Point 1 above follows from your definition of $M_{P_{(n)}}$ and linearity of the forward difference operator. Point 2 is obvious; invertibility is clear because $M_{P_{(n)}}$ is upper-triangular with nonzero elements on the diagonal. To compute $M_{P_{(n)}}^{-1}$ and establish the factorization in Point 3, let the first row (row $0$) of $M_{P_{(n)}}^{-1}$ be $\begin{bmatrix}b_0 & b_1 & b_2 & \ldots\end{bmatrix}$. Forming the product of this row with column $j$ of $M_{P_{(n)}}$ gives $$ \sum_{i=0}^j\binom{j+1}{i}b_i=\delta_{j,0}, $$ a well-known recurrence for the Bernoulli numbers.

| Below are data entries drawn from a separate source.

-- ==== Sys2Proof/Syntax.lean ====
section
/-!
DEFINITION. The commands of the TE-9, one constructor per row of the opcode table. A command carries what it brings from outside:
the master and the value of an access, the frame or edge at a pin, the instant or the verdict that the manual leaves to the
world.
-/

namespace Sys2Proof
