-- ==== Sys2Proof/Config.lean ====
section
/-!
DEFINITION. What the manual leaves open, as constants without a body: nothing in Lean can evaluate one or
prove a value of it, so a claim holds whatever its value is. Random draws take a running draw number from
State.
-/

namespace Sys2Proof.Config

/-- Draw number `n` of the TRNG (R95, R188, R243): 512 bits of which a user takes what it needs. -/
opaque trng : Nat → BitVec 512

/-- A value the manual leaves open after a step, numbered by a running counter of State. -/
opaque freeValue : Nat → BitVec 64

/-- Nominal CAL_RX and CAL_TX of a mode and FEC code, in ps (PRT_CAL_RX_NOM and PRT_CAL_TX_NOM read the
mode's values, which the manual does not list). -/
opaque calNom : Bool → Nat → Nat → Nat

/-- The directory bucket of a client under the hash key of R243: key, port and address. The manual names no
hash function for it. -/
opaque grantHash : BitVec 128 → Nat → BitVec 128 → Nat

/-- R78: byte `i` of the extended QL TLV that goes with an SSM code, of which the manual gives no content. -/
opaque esmcExt : Nat → Nat → Byte

/-- R445: what status a job that needs a key-store secret fails with while KC is FAILED; the manual names none. -/
opaque kcFailStatus : Nat

/-- R136: the default D of a service, in ns, that DEP_D_EFF_A and DEP_D_EFF_B show while a port has no mode; the table of R137
has no row for it. -/
opaque noModeD : Nat → BitVec 16

/-- R92, R198: a port's service address by its index, for IPv6 or not; the manual names no register that holds it. -/
opaque serviceAddr : Nat → Nat → Bool → BitVec 128

/-- R196, R224, R232: the destination MAC of a frame to a unicast address on a port; the manual gives no address resolution. -/
opaque linkMac : Nat → BitVec 128 → Nat

end Sys2Proof.Config
end

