/-- The indices of an offset within a row's instances, or none if the offset is not one of them. -/
def decodeDims : List (Nat × Nat) → Nat → Option (List Nat)
  | [], r => if r = 0 then some [] else none
  | (n, st) :: ds, r =>
    if r / st < n then
      match decodeDims ds (r % st) with
      | some is => some (r / st :: is)
      | none => none
    else none

/-- The row of a block that covers an offset, with its indices. -/
def findRow : List RegRow → Nat → Option (RegRow × List Nat)
  | [], _ => none
  | row :: rows, off =>
    if off < row.off then findRow rows off
    else match decodeDims row.dims (off - row.off) with
      | some is => some (row, is)
      | none => findRow rows off

/-- What stands at a BAR0 address: an unmapped address (R11), a mapped offset that no table lists (R479),
or a register with its block's instance and its indices. -/
inductive Target where
  | unmapped
  | hole
  | reg (row : RegRow) (blk : Block) (inst : Nat) (idx : List Nat)
  deriving DecidableEq, Repr

/-- Resolving a BAR0 address through the map of R479. -/
def resolve : List Block → Nat → Target
  | [], _ => .unmapped
  | b :: bs, a =>
    if b.base ≤ a ∧ a < b.base + b.count * b.stride then
      match findRow b.rows ((a - b.base) % b.stride) with
      | some (row, is) => .reg row b ((a - b.base) / b.stride) is
      | none => .hole
    else resolve bs a

/-- Value a row's instance holds after a reset of the core domain. -/
def RegRow.resetVal (row : RegRow) (idx : List Nat) : Nat :=
  row.resets.getD (idx.headD 0) row.reset

/-- The reset value of the register at an address (R9, chapter tables). -/
def resetWord (a : Nat) : Nat :=
  match resolve blocks a with
  | .reg row _ _ idx => row.resetVal idx
  | _ => 0

/-- The reset value of the RWS bits of the register at an address (R481). -/
def resetRws (a : Nat) : Nat :=
  match resolve blocks a with
  | .reg row _ _ idx => row.resetVal idx &&& row.rws
  | _ => 0

/-- The reset value of the other bits. -/
def resetLive (a : Nat) : Nat :=
  match resolve blocks a with
  | .reg row _ _ idx => row.resetVal idx &&& (2 ^ 32 - 1 - row.rws)
  | _ => 0

end Sys2Proof.Machine
end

More generally, the first $k$ elements of row $k$ of $M_{P_{(n)}}^{-1}$ are zero, so we may write this row as $\begin{bmatrix}0 & \ldots & 0 & b_0^{(k)} & b_1^{(k)} & \ldots\end{bmatrix}$. The product of this row with column $j$ of $M_{P_{(n)}}$ is $0$ for $j<k$; for column $j+k$, $j\ge0$ the product is $$ \delta_{k,j+k}=\sum_{i=0}^j\binom{j+k+1}{i+k}b_i^{(k)}=\binom{j+k+1}{k}\sum_{i=0}^j\binom{j+1}{i}\frac{b_i^{(k)}}{\binom{i+k}{k}}, $$ where the second equality follows from the identity $$ \binom{a+c}{b+c}=\binom{a}{b}\frac{\binom{a+c}{c}}{\binom{b+c}{c}}. $$ Therefore $$ \sum_{i=0}^j\binom{j+1}{i}\frac{(k+1)b_i^{(k)}}{\binom{i+k}{k}}=\frac{(k+1)\delta_{k,j+k}}{\binom{j+k+1}{k}}=\delta_{j,0}, $$ and the quantities $(k+1)b_i^{(k)}/\binom{i+k}{k}$, $i\ge0$, satisfy the same system of equations as the quantities $b_i$ do. We conclude that $$ b_i^{(k)}=\frac{1}{k+1}\binom{i+k}{k}b_i. $$ The first factor in this expression accounts for the matrix $A$. Comparing the remaining factors with the standard expression for the Bernoulli polynomials in terms of binomial coefficients and Bernoulli numbers establishes that the columns of $B$ are the sequences of coefficients of Bernoulli polynomials.

Embedding $M_{P_{(n)}}$ and $A^{-1}$ in the matrices $\Delta$ and $D$, as in the introduction to this post, allows us to dispense with worrying about degrees of polynomials and equivalence classes, and frees us to work simply with the space of all polynomials.